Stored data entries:
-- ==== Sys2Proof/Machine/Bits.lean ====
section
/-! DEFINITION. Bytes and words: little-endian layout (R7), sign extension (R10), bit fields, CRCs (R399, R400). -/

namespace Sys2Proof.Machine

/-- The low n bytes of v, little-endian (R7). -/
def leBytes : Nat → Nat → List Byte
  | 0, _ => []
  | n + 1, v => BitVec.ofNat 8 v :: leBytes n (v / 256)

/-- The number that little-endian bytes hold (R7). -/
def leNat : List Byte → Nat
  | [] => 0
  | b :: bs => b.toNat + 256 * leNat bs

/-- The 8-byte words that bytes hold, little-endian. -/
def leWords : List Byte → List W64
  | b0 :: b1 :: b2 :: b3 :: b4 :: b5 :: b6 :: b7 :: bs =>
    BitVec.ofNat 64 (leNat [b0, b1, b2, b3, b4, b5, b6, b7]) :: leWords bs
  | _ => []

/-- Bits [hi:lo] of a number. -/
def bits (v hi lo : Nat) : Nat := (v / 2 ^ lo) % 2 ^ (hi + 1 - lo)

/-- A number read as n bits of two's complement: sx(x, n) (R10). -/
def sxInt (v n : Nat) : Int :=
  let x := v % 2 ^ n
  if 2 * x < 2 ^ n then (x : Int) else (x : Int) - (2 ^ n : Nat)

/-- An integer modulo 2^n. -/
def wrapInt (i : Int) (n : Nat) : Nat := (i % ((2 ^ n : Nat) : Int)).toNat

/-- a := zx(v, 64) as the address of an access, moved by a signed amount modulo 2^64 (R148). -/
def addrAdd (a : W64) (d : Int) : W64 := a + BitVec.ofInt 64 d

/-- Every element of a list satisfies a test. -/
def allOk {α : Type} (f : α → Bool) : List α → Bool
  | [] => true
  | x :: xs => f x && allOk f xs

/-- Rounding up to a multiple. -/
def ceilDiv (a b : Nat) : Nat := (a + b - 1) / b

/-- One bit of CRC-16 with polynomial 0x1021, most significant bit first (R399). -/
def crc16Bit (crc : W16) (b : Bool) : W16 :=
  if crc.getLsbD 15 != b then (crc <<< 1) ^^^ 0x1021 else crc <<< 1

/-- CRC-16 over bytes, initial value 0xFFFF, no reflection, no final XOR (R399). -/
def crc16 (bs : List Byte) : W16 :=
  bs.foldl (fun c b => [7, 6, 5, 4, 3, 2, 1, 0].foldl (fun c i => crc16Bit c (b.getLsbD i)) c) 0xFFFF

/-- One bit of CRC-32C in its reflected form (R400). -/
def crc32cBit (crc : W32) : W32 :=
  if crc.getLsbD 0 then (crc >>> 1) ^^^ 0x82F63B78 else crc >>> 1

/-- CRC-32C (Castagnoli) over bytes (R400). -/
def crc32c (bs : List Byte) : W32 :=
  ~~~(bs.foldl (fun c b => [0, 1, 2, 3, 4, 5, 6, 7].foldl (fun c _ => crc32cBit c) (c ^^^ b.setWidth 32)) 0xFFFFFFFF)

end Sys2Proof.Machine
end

Work required: Retype each entry without altering a single word.

Solution for this problem:
-- ==== Sys2Proof/Machine/Bits.lean ====
section
/-! DEFINITION. Bytes and words: little-endian layout (R7), sign extension (R10), bit fields, CRCs (R399, R400). -/

namespace Sys2Proof.Machine

/-- The low n bytes of v, little-endian (R7). -/
def leBytes : Nat → Nat → List Byte
  | 0, _ => []
  | n + 1, v => BitVec.ofNat 8 v :: leBytes n (v / 256)

/-- The number that little-endian bytes hold (R7). -/
def leNat : List Byte → Nat
  | [] => 0
  | b :: bs => b.toNat + 256 * leNat bs

/-- The 8-byte words that bytes hold, little-endian. -/
def leWords : List Byte → List W64
  | b0 :: b1 :: b2 :: b3 :: b4 :: b5 :: b6 :: b7 :: bs =>
    BitVec.ofNat 64 (leNat [b0, b1, b2, b3, b4, b5, b6, b7]) :: leWords bs
  | _ => []

/-- Bits [hi:lo] of a number. -/
def bits (v hi lo : Nat) : Nat := (v / 2 ^ lo) % 2 ^ (hi + 1 - lo)

/-- A number read as n bits of two's complement: sx(x, n) (R10). -/
def sxInt (v n : Nat) : Int :=
  let x := v % 2 ^ n
  if 2 * x < 2 ^ n then (x : Int) else (x : Int) - (2 ^ n : Nat)

/-- An integer modulo 2^n. -/
def wrapInt (i : Int) (n : Nat) : Nat := (i % ((2 ^ n : Nat) : Int)).toNat

/-- a := zx(v, 64) as the address of an access, moved by a signed amount modulo 2^64 (R148). -/
def addrAdd (a : W64) (d : Int) : W64 := a + BitVec.ofInt 64 d

/-- Every element of a list satisfies a test. -/
def allOk {α : Type} (f : α → Bool) : List α → Bool
  | [] => true
  | x :: xs => f x && allOk f xs

/-- Rounding up to a multiple. -/
def ceilDiv (a b : Nat) : Nat := (a + b - 1) / b

/-- One bit of CRC-16 with polynomial 0x1021, most significant bit first (R399). -/
def crc16Bit (crc : W16) (b : Bool) : W16 :=
  if crc.getLsbD 15 != b then (crc <<< 1) ^^^ 0x1021 else crc <<< 1

/-- CRC-16 over bytes, initial value 0xFFFF, no reflection, no final XOR (R399). -/
def crc16 (bs : List Byte) : W16 :=
  bs.foldl (fun c b => [7, 6, 5, 4, 3, 2, 1, 0].foldl (fun c i => crc16Bit c (b.getLsbD i)) c) 0xFFFF

/-- One bit of CRC-32C in its reflected form (R400). -/
def crc32cBit (crc : W32) : W32 :=
  if crc.getLsbD 0 then (crc >>> 1) ^^^ 0x82F63B78 else crc >>> 1

/-- CRC-32C (Castagnoli) over bytes (R400). -/
def crc32c (bs : List Byte) : W32 :=
  ~~~(bs.foldl (fun c b => [0, 1, 2, 3, 4, 5, 6, 7].foldl (fun c _ => crc32cBit c) (c ^^^ b.setWidth 32)) 0xFFFFFFFF)

end Sys2Proof.Machine
end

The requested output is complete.